Signed-off-by: Tammam Mustafa <[email protected]>

github-actions · 2022-05-20T14:53:19Z

OS:ubuntu-20.04
Fri May 20 14:53:18 UTC 2022
intro: 2/2 tests passed.
interface: 35/35 tests passed.
compiler: 54/54 tests passed.
agg: 109/109 tests passed.

github-actions · 2022-05-20T14:54:26Z

OS:ubuntu-20.04
Fri May 20 14:54:26 UTC 2022
intro: 2/2 tests passed.
interface: 35/35 tests passed.
compiler: 54/54 tests passed.
agg: 109/109 tests passed.

github-actions · 2022-05-20T14:54:27Z

OS:ubuntu-18.04
Fri May 20 14:54:27 UTC 2022
intro: 2/2 tests passed.
interface: 35/35 tests passed.
compiler: 54/54 tests passed.
agg: 109/109 tests passed.

github-actions · 2022-05-20T14:54:38Z

OS:ubuntu-18.04
Fri May 20 14:54:38 UTC 2022
intro: 2/2 tests passed.
interface: 35/35 tests passed.
compiler: 54/54 tests passed.
agg: 109/109 tests passed.

github-actions · 2022-05-20T14:57:13Z

OS = Debian 10
CPU = Intel(R) Core(TM) i7-8700 CPU @ 3.20GHz
Ram = 15752
Hash = fd53591
Kernel= Linux 4.15.0-167-generic x86_64

benchmark	tests	passed	failed	untested	unresolved	unsupported	not_in_use
posix	494	375	41	31	6	40	1
intro	2	2	0	0	0	0	0
interface	35	35	0	0	0	0	0
compiler	54	54	0	0	0	0	0
aggregator	109	109	0	0	0	0	0

Signed-off-by: Tammam Mustafa <[email protected]>

github-actions · 2022-05-20T15:10:43Z

OS = Debian 10
CPU = Intel(R) Core(TM) i7-8700 CPU @ 3.20GHz
Ram = 15752
Hash = 494a436
Kernel= Linux 4.15.0-167-generic x86_64

benchmark	tests	passed	failed	untested	unresolved	unsupported	not_in_use
posix	494	375	41	31	6	40	1
intro	2	2	0	0	0	0	0
interface	35	35	0	0	0	0	0
compiler	54	54	0	0	0	0	0
aggregator	109	109	0	0	0	0	0

github-actions · 2022-05-20T15:14:02Z

OS:ubuntu-18.04
Fri May 20 15:14:01 UTC 2022
intro: 2/2 tests passed.
interface: 35/35 tests passed.
compiler: 54/54 tests passed.
agg: 109/109 tests passed.

github-actions · 2022-05-20T15:14:17Z

OS:ubuntu-20.04
Fri May 20 15:14:17 UTC 2022
intro: 2/2 tests passed.
interface: 35/35 tests passed.
compiler: 54/54 tests passed.
agg: 109/109 tests passed.

github-actions · 2022-05-20T15:22:32Z

OS = Debian 10
CPU = Intel(R) Core(TM) i7-8700 CPU @ 3.20GHz
Ram = 15752
Hash = 3334b76
Kernel= Linux 4.15.0-167-generic x86_64

benchmark	tests	passed	failed	untested	unresolved	unsupported	not_in_use
posix	494	375	41	31	6	40	1
intro	2	2	0	0	0	0	0
interface	35	35	0	0	0	0	0
compiler	54	54	0	0	0	0	0
aggregator	109	109	0	0	0	0	0

angelhof

I am a little concerned about the changes in the graph traversal.
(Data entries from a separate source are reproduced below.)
-- ==== Sys2Proof/Machine/Stepper.lean ====
section
/-! DEFINITION. Machine/Stepper.lean: the stepper pacer (41_stepper_pacer.md): FIRE_STEP and STEP_TAIL. -/

namespace Sys2Proof.Machine

/-- The stepping branch (R133): one motion step, a re-arm with its delay, and the early re-enable of GIE. -/
def steppingBranch (s : State) : Except FaultCode State :=
  let ticks := stepAnswer s.env
  let s1 := setEnv (drewStep s.env) s
  if reloadMax s1.params < ticks then .error .oracleRange
  else
    (rearmInt .step ticks (emit .stepExec s1)).map fun s2 =>
      enterTail (setGie true (setStepper { s2.stepper with spState := .stepping } s2))

/-- The relax countdown of an empty firing (R134): loaded when motion has just ended, counted down once, and Idle
at zero. -/
def relaxStep (relaxTicks : BitVec 16) (c : Stepper) : Stepper :=
  let c1 := if c.spState = .stepping then { c with relax := relaxTicks, spState := .relaxing } else c
  if c1.spState = .relaxing then
    let r := if c1.relax = 0 then 0 else c1.relax - 1
    { c1 with relax := r, spState := if r = 0 then .idle else .relaxing }
  else c1

/-- The disable signal of idle housekeeping (R135): emitted when nothing is owed or nothing can be. -/
def disableWhenIdle (s : State) : State :=
  if s.params.advancePresent = false ∨ s.adv.owed = 0 then emit .driverDisable s else s

/-- Idle housekeeping (R135): fold the outstanding compensation, then disable the driver if nothing is owed. -/
def idleHousekeeping (s : State) : Except FaultCode State :=
  if s.params.advancePresent then
    let v := s.adv.owed.toInt + signInt s.params.advFoldSign * s.adv.comp.toInt
    if fitsSigned32 v then
      .ok (disableWhenIdle (setAdv { s.adv with owed := BitVec.ofInt 32 v, comp := 0 } s))
    else .error .arithRange
  else .ok (disableWhenIdle s)

/-- The empty branch (R134). -/
def emptyBranch (s : State) : Except FaultCode State :=
  let s1 := setStepper (relaxStep s.params.relaxTicks s.stepper) s
  match (if s1.stepper.spState = .idle then idleHousekeeping s1 else .ok s1) with
  | .error f => .error f
  | .ok s2 =>
    (rearmInt .step s2.params.stepIdleTicks s2).map fun s3 =>
      returnFromHandler (setStepper { s3.stepper with guard := false } s3)

/-- The body of FIRE_STEP (R131): the reentrancy check (R132), the guard, then one of the two branches. -/
def fireStepBody (s : State) : Except FaultCode State :=
  if s.stepper.guard then .ok (returnFromHandler s)
  else
    let s1 := setStepper { s.stepper with guard := true } s
    let s2 := setEnv (drewPending s1.env) s1
    if pendingAnswer s1.env then steppingBranch s2 else emptyBranch s2

/-- FIRE_STEP (R131): the CPU's step when the top CTX entry is (STEP, Entered). -/
def execFireStep (s : State) : Host.Outcome State Fault Refusal :=
  runEvent .fireStep (eventInfo 0x90#8 (timerNumber .step)) s (fireStepBody s)

/-- STEP_TAIL (R136): clear the guard and return. -/
def execStepTail (s : State) : Host.Outcome State Fault Refusal :=
  runEvent .stepTail (eventInfo 0x91#8 (timerNumber .step)) s
    (.ok (returnFromHandler (setStepper { s.stepper with guard := false } s)))

end Sys2Proof.Machine
end

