/-- R200, R201, R203, R205: a high phase of servo channel c. A present channel of nonzero width is raised for its
clamped width; width 0, or an absent channel, keeps its output and takes half a frame. The length is recorded and
programmed (above RELOAD_MAX it raises OPERAND_RANGE, R103), and the phase advances. -/
def Obligations.ServoHighPhase : Prop :=
  ∀ (s : State) (rest : List CtxEntry) (c : Nat) (ch : ServoChan), HandlerReady ⟨.servo, .entered⟩ rest s →
    s.servo.phase.toNat = 2 * c → s.servo.chans[c]? = some ch → s.timers.servo.psc ≠ 0 →
    let ticks : Nat → Nat := fun us => us * s.params.baseClock.servo / (s.timers.servo.psc.toNat * 1000000)
    let w := if c < s.params.nServo then ch.width.toNat else 0
    let h := if w = 0 then ticks 2500 else ticks (min (max w 500) 2500)
    (2 ^ s.params.timerBits - 1 < h →
      exec .fireServo s = .next { s with fault := some .operandRange, faultInfo := 0x9302000000000000#64 }) ∧
    (h ≤ 2 ^ s.params.timerBits - 1 →
      exec .fireServo s = .next { s with
        servo := {
          chans := if w = 0 then s.servo.chans else s.servo.chans.set c { ch with out := true }
          phase := s.servo.phase + 1
          lastHigh := h }
        timers := s.timers.set .servo { s.timers.servo with rld := max 1 h }
        gie := true
        ctx := rest })

/-- R201, R204, R205: a low phase of servo channel c: its output goes low, and the timer is programmed for the rest of
the frame, at least one tick (one tick also for a negative rest: the model's reading, log entry 12); the phase advances
modulo 8. -/
def Obligations.ServoLowPhase : Prop :=
  ∀ (s : State) (rest : List CtxEntry) (c frame : Nat) (ch : ServoChan), HandlerReady ⟨.servo, .entered⟩ rest s →
    s.servo.phase.toNat = 2 * c + 1 → s.servo.chans[c]? = some ch → s.timers.servo.psc ≠ 0 →
    frame = 5000 * s.params.baseClock.servo / (s.timers.servo.psc.toNat * 1000000) →
    (2 ^ s.params.timerBits - 1 < frame - s.servo.lastHigh →
      exec .fireServo s = .next { s with fault := some .operandRange, faultInfo := 0x9302000000000000#64 }) ∧
    (frame - s.servo.lastHigh ≤ 2 ^ s.params.timerBits - 1 →
      exec .fireServo s = .next { s with
        servo := { s.servo with
          chans := s.servo.chans.set c { ch with out := false }
          phase := BitVec.ofNat 3 ((2 * c + 2) % 8) }
        timers := s.timers.set .servo { s.timers.servo with rld := max 1 (frame - s.servo.lastHigh) }
        gie := true
        ctx := rest })

/-- R206: the frame law, under any interleaving. With the boot constraints of R352 (c), the reload a high phase writes
and the reload the following servo firing writes sum to FRAME_TICKS, whatever labels other than a servo firing fall
between, as long as the servo timer keeps its prescaler. -/
def Obligations.ServoFrameLaw : Prop :=
  ∀ (s s1 s2 t : State) (labels : List Instr), ServoBoot s → s.servo.phase.toNat % 2 = 0 →
    exec .fireServo s = .next s1 → runLabels labels s1 = .next s2 → Instr.fireServo ∉ labels →
    s2.timers.servo.psc = s.timers.servo.psc → exec .fireServo s2 = .next t →
    s1.fault = none ∧ t.fault = none ∧ s1.timers.servo.rld + t.timers.servo.rld = frameTicks s

/-- R207: every step keeps the rule that a servo output is high only between its own high and low phase, so no two
servo channels are ever high at once. -/
def Obligations.StepKeepsOneServoHigh : Prop :=
  let own : State → Prop := fun s =>
    ∀ c ch, s.servo.chans[c]? = some ch → ch.out = true → s.servo.phase.toNat = 2 * c + 1
  ∀ s t : State, own s → step s = .next t → own t ∧
    ∀ (c d : Nat) (x y : ServoChan), t.servo.chans[c]? = some x → t.servo.chans[d]? = some y → x.out = true →
      y.out = true → c = d

/-! ## The advance pacer -/

/-- R230, R231: SET_ADV_ACTIVE in main context. -/
def Obligations.SetAdvActiveWritesFlag : Prop :=
  ∀ (s : State) (b : Imm), MainReady s →
    let w : Word := 0x30#8 ++ 0#8 ++ 0#8 ++ 0#8 ++ b
    (s.params.advancePresent = false →
      exec (.setAdvActive b) s = .next { s with fault := some .notPresent, faultInfo := w }) ∧
    (s.params.advancePresent = true → 1 < b.toNat →
      exec (.setAdvActive b) s = .next { s with fault := some .operandRange, faultInfo := w }) ∧
    (s.params.advancePresent = true → b.toNat ≤ 1 →
      exec (.setAdvActive b) s = .next { s with
        adv := { s.adv with active := decide (b.toNat = 1) }, hpc := s.hpc + 1 })

/-- R230, R232: ADV_ADD_OWED in main context: the operand is signed, the sum is exact, and a sum outside the signed
32-bit range raises OPERAND_RANGE. -/
def Obligations.AdvAddOwedAddsExactly : Prop :=
  ∀ (s : State) (n : Imm), MainReady s →
    let w : Word := 0x31#8 ++ 0#8 ++ 0#8 ++ 0#8 ++ n
    let v : Int := s.adv.owed.toInt + n.toInt
    (s.params.advancePresent = false →
      exec (.advAddOwed n) s = .next { s with fault := some .notPresent, faultInfo := w }) ∧
    (s.params.advancePresent = true → (v < -2 ^ 31 ∨ 2 ^ 31 - 1 < v) →
      exec (.advAddOwed n) s = .next { s with fault := some .operandRange, faultInfo := w }) ∧
    (s.params.advancePresent = true → -2 ^ 31 ≤ v → v ≤ 2 ^ 31 - 1 →
      ∃ owed : BitVec 32, owed.toInt = v ∧
        exec (.advAddOwed n) s = .next { s with adv := { s.adv with owed := owed }, hpc := s.hpc + 1 })

/-- R230, R233, R234: SET_ADV_COMP and SET_ADV_INTERVAL in main context; the interval above RELOAD_MAX raises
OPERAND_RANGE, and RLD[ADV] is not changed by either. -/
def Obligations.SetAdvCompAndInterval : Prop :=
  ∀ (s : State) (n : Imm), MainReady s →
    let w2 : Word := 0x32#8 ++ 0#8 ++ 0#8 ++ 0#8 ++ n
    let w3 : Word := 0x33#8 ++ 0#8 ++ 0#8 ++ 0#8 ++ n
    (s.params.advancePresent = false →
      exec (.setAdvComp n) s = .next { s with fault := some .notPresent, faultInfo := w2 } ∧
      exec (.setAdvInterval n) s = .next { s with fault := some .notPresent, faultInfo := w3 }) ∧
    (s.params.advancePresent = true →
      exec (.setAdvComp n) s = .next { s with adv := { s.adv with comp := n }, hpc := s.hpc + 1 }) ∧
    (s.params.advancePresent = true → 2 ^ s.params.timerBits - 1 < n.toNat →
      exec (.setAdvInterval n) s = .next { s with fault := some .operandRange, faultInfo := w3 }) ∧
    (s.params.advancePresent = true → n.toNat ≤ 2 ^ s.params.timerBits - 1 →
      exec (.setAdvInterval n) s = .next { s with adv := { s.adv with interval := n.toNat }, hpc := s.hpc + 1 })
Where they necessary or simple improvements?

angelhof · 2022-05-24T14:45:56Z

compiler/dspash/ir_helper.py

+ # Set DFGNode next id to not clash with already existing ids
+ # TODO: ideally we should get the next_id from the graph object
+ # to avoid conflicts across parallel processes
+ DFGNode.next_id = max(DFGNode.next_id , max(graph.nodes.keys()) + 1)


Shouldn't we do that in general? Outside of this if statement?

angelhof · 2022-05-24T14:46:23Z

compiler/dspash/ir_helper.py

@@ -261,6 +265,9 @@ def assign_workers_to_subgraphs(subgraphs:List[IR], file_id_gen: FileIdGen, inpu
 # sometimes a command can have both a file resource and an ephemeral resources (example: spell oneliner)
 continue

+ # for worker, graph in worker_subgraph_pairs:


I would delete this

angelhof · 2022-05-24T14:48:35Z

compiler/pash_runtime.py

@@ -721,14 +722,20 @@ def add_eager_nodes(graph, use_dgsh_tee):
 intermediateFileIdGen = FileIdGen(0, runtime_config['eager_intermediate_prefix'])

 ## Get the next nodes
- workset = [node for source_node_id in source_node_ids for node in graph.get_next_nodes(source_node_id)]


I would be tempted to think that there was a reason why this was here. Maybe we don't want to start from all source_node_ids? Is there a particular reason you deleted this? The reason why I am asking is because regressions here cannot be caught by any test (the compiler won't fail most likely but maybe it won't optimize that much).

angelhof · 2022-05-24T14:49:02Z

compiler/pash_runtime.py

 if (not curr_id in visited):
 visited.add(curr_id)
 next_node_ids = graph.get_next_nodes(curr_id)
+
+ # Skip if this is the last node
+ if not next_node_ids:


Similarly, is that necessary or an optimization?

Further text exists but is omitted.